4 · Volcano plot for one cell type#

Plotting effect size against significance for all peaks tested in a single cell type (here CD14 monocytes) gives the familiar volcano view of differential accessibility.

# Differential accessibility for one cell type as an omicverse volcano plot.
ct = 'CD14 Mono'
res = markers[markers['group'] == ct].copy()
res = res.set_index('feature')
res['sig'] = np.where((res['fdr'] < 0.05) & (res['log2_fc'] > 1), 'up',
              np.where((res['fdr'] < 0.05) & (res['log2_fc'] < -1), 'down', 'normal'))
ov.pl.volcano(res, pval_name='fdr', fc_name='log2_fc', pval_threshold=0.05,
              fc_max=1.0, fc_min=-1.0, plot_genes_num=8,
              title=f'{ct} - differential accessibility')
plt.show()

🌋 Volcano Plot Analysis:
   Total genes: 107194
   ↗️  Upregulated genes: 39703
   ↘️  Downregulated genes: 23391
   ➡️  Non-significant genes: 44100
   🎯 Total significant genes: 63094
   log2_fc range: -17.75 to 17.59
   fdr range: 0.00e+00 to 1.00e+00

⚙️  Current Function Parameters:
   Data columns: pval_name='fdr', fc_name='log2_fc'
   Thresholds: pval_threshold=0.05, fc_max=1.0, fc_min=-1.0
   Plot size: figsize=(4, 4)
   Gene labels: plot_genes_num=8, plot_genes_fontsize=10
   Custom genes: None (auto-select top genes)

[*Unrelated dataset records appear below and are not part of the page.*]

theorem State.modTask_ok (s : State) (task : Nat) (f : Wave → Wave) (h_s : State.ok s) :
    State.ok (State.modTask s task f) := by
  unfold State.modTask
  try extract_lets
  repeat' first
    | (with_reducible assumption)
    | (with_reducible apply State.wave_ok)
    | extract_lets
    | (with_reducible intro _)
    | ((conv => arg 1; with_reducible whnf); first | (with_reducible apply State.wave_ok))
    | (split)
    | ((conv => arg 1; with_reducible whnf); split)
    | ((conv => arg 1; arg 1; with_reducible whnf); split)
    | ((conv => arg 1; with_reducible whnf); clear_value *; split)
    | ((conv => arg 1; arg 1; with_reducible whnf); clear_value *; split)
    | (clear_value *; split)
    | ((conv => arg 1; with_reducible whnf); with_reducible apply State.ok_mk)
    | (with_reducible apply State.ok_mk)
    | (with_reducible apply State.ok_mem)
    | (with_reducible apply State.ok_scm)
    | (with_reducible apply State.ok_versions)
    | (with_reducible apply State.ok_regs)

theorem execClaimZeroFillDone_ok (slot : Nat) (s : State) (h_s : State.ok s) :
    keeps (execClaimZeroFillDone slot s) := by
  unfold execClaimZeroFillDone
  try extract_lets
  repeat' first
    | (with_reducible assumption)
    | (with_reducible apply State.modCluster_ok)
    | (with_reducible apply State.modTask_ok)
    | (with_reducible apply Did.ok_done)
    | (with_reducible apply Did.ok_goto)
    | (with_reducible apply Did.ok_trap)
    | (with_reducible apply Did.ok_wait)
    | (with_reducible apply Did.ok_park)
    | (with_reducible apply Did.ok_left)
    | (with_reducible apply keeps_next)
    | (with_reducible apply keeps_fault)
    | (with_reducible apply keeps_refused)
    | extract_lets
    | (with_reducible intro _)
    | (split)

theorem execOload_ok (q : Sched) (sa : SReg) (s : State) (h_s : State.ok s) :
    keeps (execOload q sa s) := by
  unfold execOload
  try extract_lets
  repeat' first
    | (with_reducible assumption)
    | (with_reducible apply issueWord_ok)
    | (with_reducible apply slotFault_ok)
    | (with_reducible apply refuseCommand_ok)
    | (with_reducible apply postCopy_ok)
    | (with_reducible apply Did.ok_done)
    | (with_reducible apply Did.ok_goto)
    | (with_reducible apply Did.ok_trap)
    | (with_reducible apply Did.ok_wait)
    | (with_reducible apply Did.ok_park)
    | (with_reducible apply Did.ok_left)
    | (with_reducible apply keeps_next)
    | (with_reducible apply keeps_fault)
    | (with_reducible apply keeps_refused)
    | extract_lets
    | (with_reducible intro _)
    | (split)

theorem State.startOload_ok (s : State) (clus team : Nat) (c : CopyCmd) (slot : Nat) (x : OSlot) (h_s : State.ok s) :
    State.ok (State.startOload s clus team c slot x) := by
  unfold State.startOload
  try extract_lets
  repeat' first
    | (with_reducible assumption)
    | (with_reducible apply State.readLayout_ok)
    | (with_reducible apply State.modCluster_ok)
    | (with_reducible apply State.markSlot_ok)
    | (with_reducible apply State.failCopy_ok)
    | (with_reducible apply State.setCopy_ok)
    | extract_lets
    | (with_reducible intro _)
    | (split)

theorem execOloadStart_ok (clus team : Nat) (s : State) (h_s : State.ok s) :
    keeps (execOloadStart clus team s) := by
  unfold execOloadStart
  try extract_lets
  repeat' first
    | (with_reducible assumption)
    | (with_reducible apply settleEvent_ok)
    | (with_reducible apply State.startOload_ok)
    | (with_reducible apply Did.ok_done)
    | (with_reducible apply Did.ok_goto)
    | (with_reducible apply Did.ok_trap)
    | (with_reducible apply Did.ok_wait)
    | (with_reducible apply Did.ok_park)
    | (with_reducible apply Did.ok_left)
    | (with_reducible apply keeps_next)
    | (with_reducible apply keeps_fault)
    | (with_reducible apply keeps_refused)
    | extract_lets
    | (with_reducible intro _)
    | (split)

theorem postReq_ok (t : State) (w : Wave) (kind : ReqKind) (h_t : State.ok t) :
    Did.ok (postReq t w kind) := by
  unfold postReq
  try extract_lets
  repeat' first
    | (with_reducible assumption)
    | (with_reducible apply State.ordered_ok)
    | (with_reducible apply State.modCluster_ok)
    | (with_reducible apply State.stampReqs_ok)
    | (with_reducible apply Did.ok_done)
    | (with_reducible apply Did.ok_goto)
    | (with_reducible apply Did.ok_trap)
    | (with_reducible apply Did.ok_wait)
    | (with_reducible apply Did.ok_park)
    | (with_reducible apply Did.ok_left)
    | extract_lets
    | (with_reducible intro _)
    | (split)
    | ((conv => arg 1; with_reducible whnf); split)
    | ((conv => arg 1; arg 1; with_reducible whnf); split)
    | ((conv => arg 1; with_reducible whnf); clear_value *; split)
    | ((conv => arg 1; arg 1; with_reducible whnf); clear_value *; split)
    | (clear_value *; split)
    | ((conv => arg 1; with_reducible whnf); with_reducible apply State.ok_mk)
    | (with_reducible apply State.ok_mk)
    | (with_reducible apply State.ok_mem)
    | (with_reducible apply State.ok_scm)
    | (with_reducible apply State.ok_versions)
    | (with_reducible apply State.ok_regs)

theorem execMma_ok (q : Sched) (sa : SReg) (s : State) (h_s : State.ok s) :
    keeps (execMma q sa s) := by
  unfold execMma
  try extract_lets
  repeat' first
    | (with_reducible assumption)
    | (with_reducible apply issueWord_ok)
    | (with_reducible apply recordAt_ok)
    | (with_reducible apply slotFault_ok)
    | (with_reducible apply postReq_ok)
    | (with_reducible apply Did.ok_done)
    | (with_reducible apply Did.ok_goto)
    | (with_reducible apply Did.ok_trap)
    | (with_reducible apply Did.ok_wait)
    | (with_reducible apply Did.ok_park)
    | (with_reducible apply Did.ok_left)
    | (with_reducible apply keeps_next)
    | (with_reducible apply keeps_fault)
    | (with_reducible apply keeps_refused)
    | extract_lets
    | (with_reducible intro _)
    | ((conv => arg 1; with_reducible whnf); first | (with_reducible apply issueWord_ok) | (with_reducible apply recordAt_ok) | (with_reducible apply slotFault_ok) | (with_reducible apply postReq_ok) | (with_reducible apply Did.ok_done) | (with_reducible apply Did.ok_goto) | (with_reducible apply Did.ok_trap) | (with_reducible apply Did.ok_wait) | (with_reducible apply Did.ok_park) | (with_reducible apply Did.ok_left) | (with_reducible apply keeps_next) | (with_reducible apply keeps_fault) | (with_reducible apply keeps_refused))
    | (split)

theorem execMzero_ok (q : Sched) (tile : BitVec 4) (s : State) (h_s : State.ok s) :
    keeps (execMzero q tile s) := by
  unfold execMzero
  try extract_lets
  repeat' first
    | (with_reducible assumption)
    | (with_reducible apply issueWord_ok)
    | (with_reducible apply postReq_ok)
    | (with_reducible apply slotFault_ok)
    | (with_reducible apply Did.ok_done)
    | (with_reducible apply Did.ok_goto)
    | (with_reducible apply Did.ok_trap)
    | (with_reducible apply Did.ok_wait)
    | (with_reducible apply Did.ok_park)
    | (with_reducible apply Did.ok_left)
    | (with_reducible apply keeps_next)
    | (with_reducible apply keeps_fault)
    | (with_reducible apply keeps_refused)
    | extract_lets
    | (with_reducible intro _)
    | (split)

theorem execMwait_ok (q : Sched) (tile : BitVec 4) (s : State) (h_s : State.ok s) :
    keeps (execMwait q tile s) := by
  unfold execMwait
  try extract_lets
  repeat' first
    | (with_reducible assumption)
    | (with_reducible apply issueWord_ok)
    | (with_reducible apply State.wave_ok)
    | (with_reducible apply slotFault_ok)
    | (with_reducible apply Issue.raiseAll_ok)
    | (with_reducible apply State.modCluster_ok)
    | (with_reducible apply Did.ok_done)
    | (with_reducible apply Did.ok_goto)
    | (with_reducible apply Did.ok_trap)
    | (with_reducible apply Did.ok_wait)
    | (with_reducible apply Did.ok_park)
    | (with_reducible apply Did.ok_left)
    | (with_reducible apply keeps_next)
    | (with_reducible apply keeps_fault)
    | (with_reducible apply keeps_refused)
    | extract_lets
    | (with_reducible intro _)
    | (split)

theorem execMstore_ok (q : Sched) (sa : SReg) (s : State) (h_s : State.ok s) :
    keeps (execMstore q sa s) := by
  unfold execMstore
  refine issueWord_ok _ _ _ _ h_s fun t w ht => recordAt_ok _ _ _ _ _ _ ht fun b => ?_
  extract_lets i ctl scale spad stop bar
  have hs : ∀ a b, (stop a b).ok := fun a b => refuseCommand_ok _ _ _ _ ht
  clear_value stop
  split
  · exact hs _ _
  · extract_lets refused
    clear_value bar
    split
    · exact hs _ _
    · split
      · exact hs _ _
      · split
        · exact hs _ _
        · split
          · exact hs _ _
          · exact postReq_ok _ _ _ ht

💡 Parameter Optimization Suggestions:
   ▶ Wide fold change range detected:
     Current: fc_max=1.0, fc_min=-1.0
     Suggested: fc_max=3.8, fc_min=-4.0

   📋 Copy-paste ready function call:
   ov.pl.volcano(result, pval_name='fdr', fc_name='log2_fc', fc_max=3.8, fc_min=-4.0)
────────────────────────────────────────────────────────────

../_images/65ac99fd48239a71df02a078cbfca6780cf982af3cdbd9ebe35b2e36588ff96b.png

5 · Marker accessibility dotplot#

Taking the top marker peaks across cell types and rendering them as an omicverse dotplot produces a block-diagonal pattern — each set of marker peaks is specific to its cell type.

# Top marker peaks per cell type as an omicverse dotplot (peaks as features).
topn = (sig.sort_values('log2_fc', ascending=False).groupby('group').head(5))
peaks = topn['feature'].unique().tolist()
ov.pl.dotplot(atac, var_names=peaks, groupby='cell_type', use_raw=False,
              standard_scale='var', show=False)
plt.show()

../_images/fc539d323eb5bdecc49b3521ce4f19531eeea16de8179737387a98c088522671.png

Summary#

stage	function
marker peaks per group	`ov.epi.tl.find_marker_features`
peak → nearest gene	Gencode annotation (`ov.epi.data.hg38.annotation`)
differential accessibility	volcano of `log2_fc` vs `fdr`

find_marker_features works equally on a peak matrix, a gene-score matrix or gene expression — so the same call ranks marker peaks, marker gene-activities, or marker genes. For two-group designs with replicates, ov.epi.tl.differential_peaks offers a pseudobulk pyDESeq2 test.